WBRC during the past four years has opened an office in Sarasota and in Portland. In the case of Florida, Rohman says it was an opportunity to enter a market experiencing a building boom. "We're really bringing that New England work ethic down to Sarasota and it's serving us very, very well," Rohman says.

Some of the growth the firm has experienced over the last several years is due to Rohman's high profile in the state as an advocate for the arts, says Alan Bromley, who Rohman hired 27 years ago and is now WBRC's chief financial officer. "He seems to know everybody, politicians to other corporate leaders," Bromley says. "Everybody that knows him tends to like him so he's generating goodwill out there for the WBRC name."

Creating culture
When Rohman retires from WBRC, firm COO Rich says there will be some big shoes to fill. "He's a very good example to follow, but I don't wonder how he does it because it's what has to be done.

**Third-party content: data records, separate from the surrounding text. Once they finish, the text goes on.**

-- ==== Sys2Proof/Machine/Ports.lean ====
section
/-! DEFINITION. The position of a control block in its loop nest and in the stream that it delivers to an input port of the grid
(R276, R280), and how a load engine takes back what the grid has not reserved (R107, R285, R337). -/
namespace Sys2Proof.Machine

/-! ### Positions in a loop nest (R276) -/

/-- The indices as the loop-index stack. -/
def idxVec (l : List Nat) : Vector (BitVec 32) 6 := Vector.ofFn fun i => BitVec.ofNat 32 (l.getD i.val 0)

/-- The position of an index tuple in flattened order. -/
def flatOf : List Nat → List Nat → Nat
  | b :: bs, i :: is => i + b * flatOf bs is
  | _, _ => 0

/-- The index tuple at a flattened position. -/
def tupleOf : List Nat → Nat → List Nat
  | [], _ => []
  | b :: bs, n => n % b :: tupleOf bs (n / b)

/-- How many iterations an iteration of level RLVL of a ring CB holds. -/
def CB.perSlot (c : CB) : Nat := (c.bounds.take c.rlvl.toNat).foldl (fun n b => n * b) 1

/-! ### What an iteration moves -/

/-- How many elements an iteration of a conversion takes (R296). -/
def CB.group (c : CB) : Nat := max (perUnit c.w0.fmt) (perUnit c.w1.fmt)
/-- The source bytes of an iteration of a conversion. -/
def CB.cvtIn (c : CB) : Nat := c.group / perUnit c.w0.fmt * unitOf c.w0.fmt
/-- The destination bytes of an iteration of a conversion. -/
def CB.cvtOut (c : CB) : Nat := c.group / perUnit c.w1.fmt * unitOf c.w1.fmt
/-- The bytes of a row: U units of a format. -/
def CB.rowBytes (c : CB) (f : Byte) : Nat := (c.parm.extractLsb' 0 16).toNat * unitOf f

/-- The bytes that an iteration of a load CB delivers to a port. -/
def CB.portBytes (c : CB) : Nat :=
  match c.op.toNat with
  | 0x11 => c.cvtOut
  | 0x13 => c.rowBytes c.w0.fmt
  | 0x15 => unitOf c.w1.fmt
  | _ => unitOf c.w0.fmt

/-- The input port of a load CB. -/
def CB.inPort (c : CB) : Fin 4 := ⟨(c.port - 4) % 4, Nat.mod_lt _ (by decide)⟩
/-- The output port of a store CB. -/
def CB.outPort (c : CB) : Fin 2 := ⟨(c.port - 6) % 2, Nat.mod_lt _ (by decide)⟩

/-- A CB of the load engine that delivers to a port. -/
def CB.loadsPort (c : CB) : Bool := c.port != 0 && decide (0x10 ≤ c.op.toNat ∧ c.op.toNat ≤ 0x15)

/-- A generator after `n` draws. -/
def genAfter : Nat → Word → Word
  | 0, g => g
  | n + 1, g => genAfter n (genStep g)

/-- The chain at the head of an engine's queue changes. -/
def Engine.modHead (x : Engine) (f : Chain → Chain) : Engine :=
  match x.queue with
  | c :: r => { x with queue := f c :: r }
  | [] => x

/-! ### Entries that go back (R337) -/

/-- The load engine after `m` entries of its CB that the grid has not reserved are discarded: it goes back to the iteration that holds the
first byte that the grid has not got, and counts the bytes of it that come before. A ring load goes back within the slot that it
holds. (DEDUCED, log entry 55: a ring load holds a slot until the grid has its bytes.) -/
def Engine.rewind (x : Engine) (m : Nat) : Engine :=
  match x.cur, x.queue with
  | some f, ch :: _ =>
    let c := f.cb
    let b := max c.portBytes 1
    let flat := flatOf c.bounds (x.idx.toList.map BitVec.toNat)
    let done := if x.tail then c.trips else flat
    let first := 32 * (x.pushed - m)
    let back (i skip : Nat) (part : List (Byte × Bool)) : Engine :=
      let gen := if c.op = 0x11 ∧ (Mode.of ch.mode).rnd = .sr then genAfter (i * c.group) x.bodyGen else ch.gen
      { x with idx := idxVec (tupleOf c.bounds i), skip := BitVec.ofNat 32 skip, redo := done + x.redo - i, partIn := part,
               tail := false, slotOver := false, pushed := x.pushed - m }.modHead fun d => { d with gen }
    if x.stage ≠ .body ∨ done * b ≤ first then x
    else if c.rwin = 0xFF then back (first / b) (first % b) []
    else match x.ring with
      | none => x
      | some _ =>
        let per := max c.perSlot 1
        let start := (if x.slotOver ∨ x.tail then done - 1 else done) / per * per
        if first < start * b then back start 0 (x.carry.drop (x.carry.length - (start * b - first)))
        else back (first / b) (first % b) []
  | _, _ => x

/-- The entries that the grid has not reserved in the port of tile P's load engine, in the run in progress. -/
def State.unreserved (s : State) (P : TileId) : Nat :=
  match (s.tile P).grid.run, ((s.tile P).eng[engIx .ld]).cur with
  | some r, some f => if f.cb.loadsPort then (r.inp[f.cb.inPort]).length - (r.inHeld[f.cb.inPort]).length else 0
  | _, _ => 0

/-- The load engine of tile P takes back from its port what the grid has not reserved. -/
def Tile.giveBack (t : Tile) : Tile :=
  let x := t.eng[engIx .ld]
  match x.cur with
  | some f =>
    if f.cb.loadsPort then
      match t.grid.run with
      | some r =>
        let p := f.cb.inPort
        let held := (r.inHeld[p]).length
        { t with eng := t.eng.set (engIx .ld) (x.rewind ((r.inp[p]).length - held)),
                 grid := { t.grid with run := some { r with inp := r.inp.set p ((r.inp[p]).take held) } } }
      | none => { t with eng := t.eng.set (engIx .ld) (x.rewind 0) }
    else t
  | none => t

end Sys2Proof.Machine
end

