-- ==== Sys2Proof/Machine/Engine.lean ====
section
/-! DEFINITION. The engines: how a control block is fetched and becomes current (R42, R44, R281), how its windows reach memory and
ports (R31, R36, R277, R280, R284 to R287), how it holds ring slots (R35 to R40), and how it ends (R28, R44, R282, R283). -/
namespace Sys2Proof.Machine

/-! ### The work of an engine -/

/-- A current CB with what its accesses carry: its tile and engine, its address, its loop-index tuple, its chain's mode and
PKR. `mute` says that outbound writes have been made by the other tile of a PAIR (R434), `gather` that the iteration reads whole lines,
which it shares with others in flight, `later` that its writes wait for those of others (R279), and `cap` bounds the bytes that one step
takes from a port or sends. -/
structure Job where
  P    : TileId
  e    : Eng
  cb   : CB
  addr : Word
  idx  : List Nat
  mode : Mode
  pkr  : Word
  mute : Bool
  gather : Bool
  later : Bool := false
  cap : Nat := 65536
deriving DecidableEq, Repr

/-- The outcome of a part of an iteration: a value, an engine that is held (parked or with a cause raised), or something
that must be awaited with nothing done but the requests that have gone to peers. -/
inductive Eio (α : Type) where
  | ok (s : State) (a : α)
  | held (s : State)
  | busy (s : State)

/-- The next part after a value. -/
def Eio.then {α β : Type} (r : Eio α) (f : State → α → Eio β) : Eio β :=
  match r with
  | .ok s a => f s a
  | .held s => .held s
  | .busy s => .busy s

/-- A block that the engine itself tries to leave. -/
def Block.retries : Block → Bool
  | .none => true
  | .peer => true
  | .pair => true
  | .patchTarget _ _ => true
  | _ => false

/-- A CB of an rt chain that the Siphon runs (R354). -/
def CB.siphons (c : CB) (e : Eng) : Bool := e == .rt && decide (4 ≤ c.op.toNat)

/-- How far an engine has come, as a trailing engine compares it with its leading one. -/
def State.progress (s : State) (P : TileId) (e : Eng) :
    BitVec 32 × Option (BitVec 32 × Word) × Option Word × Stage × List (BitVec 32) × Option Nat :=
  let x := s.engine P e
  (x.issued, x.queue.head?.map fun c => (c.num, c.next), x.cur.map fun f => f.addr, x.stage, x.idx.toList,
   if e = .gr then (s.tile P).grid.run.map fun r => r.cycle else none)

/-- A trailing engine runs behind its leading one (R85, R434). -/
def State.engBehind (s : State) (P : TileId) (e : Eng) : Bool :=
  if (s.tile P).trailing then
    match s.twinTile P with
    | some L => s.progress P e != s.progress L e || (s.engine L e).block == .pair || (s.engine L e).block == .event ||
      (s.engine L e).block == .dead ||
      s.inCompare L (8 + (engSrc e).toNat)
    | none => true
  else true

/-- The engine has issued a patch write, so that its CB's steps 4 to 6 complete before its tile stops (R286). A CB that the Siphon runs is
abandoned instead (R367). -/
def Engine.finishing (x : Engine) (e : Eng) : Bool :=
  decide (x.stage = .signal) && x.patched && (match x.cur with | some f => !f.cb.siphons e | none => false)

/-- Tile P's task is RUNNING and the tile has not stopped, or its engine e must finish a CB first, and engine e is not held. A task
that is to end stops at the same boundaries (R415). -/
def State.engReady (s : State) (P : TileId) (e : Eng) : Bool :=
  (match s.taskOf P with
   | some k =>
     if (s.tile P).stopped then (decide (k.state = .saving) || k.ending.isSome) && (s.engine P e).finishing e
     else k.ending.isNone && decide (k.state = .running)
   | none => false) &&
  (s.engine P e).block.retries && decide ((s.engine P e).lag ≤ s.tick) && !s.io.lost

/-- Engine e can go on; a trailing one keeps behind its leading one. -/
def State.engGo (s : State) (P : TileId) (e : Eng) : Bool := s.engReady P e && s.engBehind P e

/-- The job of an engine that can go on. -/
def State.job (s : State) (P : TileId) (e : Eng) : Option Job :=
  let x := s.engine P e
  if s.engGo P e then
    match x.cur, x.queue with
    | some f, c :: _ =>
      some { P, e, cb := f.cb, addr := f.addr, idx := x.idx.toList.map BitVec.toNat, mode := Mode.of c.mode, pkr := c.pkr,
             mute := false, gather := false }
    | _, _ => none
  else none

/-- The requester of a job's accesses. -/
def Job.who (j : Job) (s : State) : Who := s.who j.P (engSrc j.e) j.pkr

/-- A job's engine changes. -/
def Job.mod (j : Job) (s : State) (f : Engine → Engine) : State := s.modEngine j.P j.e f

/-- The generator of the chain of a job (R105, R267). -/
def Job.gen (j : Job) (s : State) : Word :=
  match (s.engine j.P j.e).queue with
  | c :: _ => c.gen
  | [] => 0
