/-- The mode that the record descriptor table gives a context (R463). -/
def State.recModeOf (s : State) (ctx : BitVec 12) : Byte :=
  match kfind s.io.recTable ctx.toNat with
  | some r => if r.mode.toNat ≤ 2 then r.mode else 0
  | none => 0

/-- The task of an accepted launch, in WAITING. -/
def State.newTask (s : State) (q : Nat) (index : BitVec 32) (p : Packet) (r : Resolved) (g : KernelImage) : Task :=
  let (k, ovr) := g.select p.size.toNat
  { queue := BitVec.ofNat 11 q, seq := p.seq, index, compl := p.compl, tacc := s.timeNs, rcb := p.rcb, save := r.save,
    ctx := r.ctx, cls := r.cls, prio := r.prio, fdom := r.fdom, fnode := r.fnode, redun := r.redun, static := r.static,
    debug := r.debug, path := r.path, tilecap := r.tilecap, quantum := r.quantum, deadline := r.deadline, image := g,
    size := p.size, home := s.homeDie p.rcb, state := .waiting, ranOnce := false, order := s.nextTask, readyAt := s.tick,
    placedAt := 0, tileMap := [], tileMap1 := [],
    regions := (match s.loader.find? fun e => e.1 == r.ctx && e.2.1 == p.kimg with | some e => e.2.2 | none => []),
    phases := [{ phase := 0, cls := BitVec.ofNat 8 k, ovr }], runBase := 0, runSince := s.tick, quantSince := s.tick,
    quantDone := false, rccBase := 0, rccSince := s.tick, rccPrev := 0, slipHold := [], slipSince := none, slipFrom := 0, slips := 0,
    bars := [], ctr := Counters.reset, saved := [], semAdds := [], spentAt := none, tags := [], allocs := [], shadows := [], clock := Clock.zero,
    compare := [], mismatch := none, recMode := s.recModeOf r.ctx, ending := none, endTick := 0 }

/-- The argument copy at SAVE (R63): all of it is written, or none. -/
def State.copyArgs (s : State) (ctx : BitVec 12) (args save : Word) (n : Nat) : State × Bool :=
  if n = 0 then (s, true)
  else if args = 0 ∨ args.extractLsb' 0 6 ≠ 0 then (s, false)
  else match s.agentRead ctx args n with
    | (s, none) => (s, false)
    | (s, some l) =>
      if !s.agentWritable ctx save (n - 1) then (s, false)
      else match s.agentWrite ctx save l with
        | (t, true) => (t, true)
        | (_, false) => (s, false)

/-- What the checks of a launch come to: a status that rejects it, or a task. (DEDUCED, log entry 27: the context of the reads.) -/
def State.checkLaunch (s : State) (q : Nat) (index : BitVec 32) (p : Packet) : State × Except (BitVec 16) Task :=
  let x := s.queue q
  match s.resolve x.ctx p.rcb p.deadln with
  | (s, none) => (s, .error stRcb)
  | (s, some r) =>
    match s.checkImage x.ctx p.kimg (1024 ≤ q) r.redun with
    | (s, none) => (s, .error stImage)
    | (s, some g) =>
      if r.ctx ≠ x.ctx then (s, .error stContext)
      else if r.cls.code < x.cls.code then (s, .error stClass)
      else if 65536 < g.argb then (s, .error stArgs)
      else match s.copyArgs r.ctx p.args r.save g.argb with
        | (s, false) => (s, .error stArgs)
        | (s, true) => (s, .ok (s.newTask q index p r g))

/-- An entry is rejected: its one record, and its dependents will see its status (R63).
(DESIGN CHOICE, log entry 77: TACC of a rejection record.) -/
def State.rejectEntry (s : State) (q : Nat) (ord : Nat) (p : Packet) (status : BitVec 16) : State :=
  let s := s.writeRecord (s.queue q).ctx p.compl
    { seq := p.seq, queue := q, status, cfl := 3, commit := coNone, tacc := s.timeNs, tend := s.timeNs, detail := 0, slips := 0 }
  let x := s.queue q
  s.setQueue q { x with finished := (x.era, ord, status) :: x.finished }

/-- An accepted entry joins its queue, and acts at once when it waits for nothing. -/
def State.addEntry (s : State) (q : Nat) (e : Entry) : State :=
  let x := s.queue q
  (s.setQueue q { x with entries := x.entries ++ [e] }).settleEntry q e

/-- A launch is accepted: its first record, and its task, whose accesses follow all that the command processors know of (R392). -/
def State.acceptLaunch (s : State) (q : Nat) (e : Entry) (k : Task) : State :=
  let t := s.nextTask
  let s := { (s.setTask t { k with clock := s.io.known }) with nextTask := t + 1 }
  let s := s.writeRecord k.ctx e.compl
    { seq := e.seq, queue := q, status := stAccepted, cfl := 1, commit := coNone, tacc := e.tacc, tend := 0, detail := 0,
      slips := 0 }
  s.addEntry q { e with kind := .launch t }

One of us is going to have to do it when he retires," Rich says. "The success of our business is going to be always contingent with our relationship with the community, and our relationship with the state and national organizations."

In the end, Rohman knows the work he does in the name of the creative economy and the arts benefits his firm and others by creating a city and state that attracts talented young professionals. "I think one of biggest things that John has been a part of is giving the Bangor area a shot in the arm," Brewer's Pereira says. "Really giving it the ego boost it needs to say 'We can compete when businesses are looking for locations, or people are looking for jobs and opportunities.' People used to say 'You have to go south to do that, you have to go to Portland or Boston to do that.' It's become a place people want to be. You can't put a dollar value on that."

Last month, Rohman walked through the firm's education studio. He stopped at a desk and leaned over the shoulder of Shane Dunn, a young architect fresh from Syracuse University whose screen displayed a three-dimensional rendering of a building WBRC designed for Maine Maritime Academy. Dunn had created a video that takes a viewer on a flight around the building, showing it from different heights and angles. He is an example of the kind of young employee Rohman wants at WBRC. Dunn, who is from Augusta, found enough exciting about his home state to stay, and Rohman knows enticing talent from away is just as critical as keeping bright minds here.

Right now, WBRC employs a structural engineer from Spain and architects from Texas and Colorado, even Switzerland. These people weren't attracted to Bangor just because of WBRC, he says. "I'd love to believe that folks couldn't wait to come work for WBRC, but part of the attraction is the way of life," Rohman says, standing beside Dunn. "They look at [Bangor] as the gateway to hiking and biking, the gateway to the coast."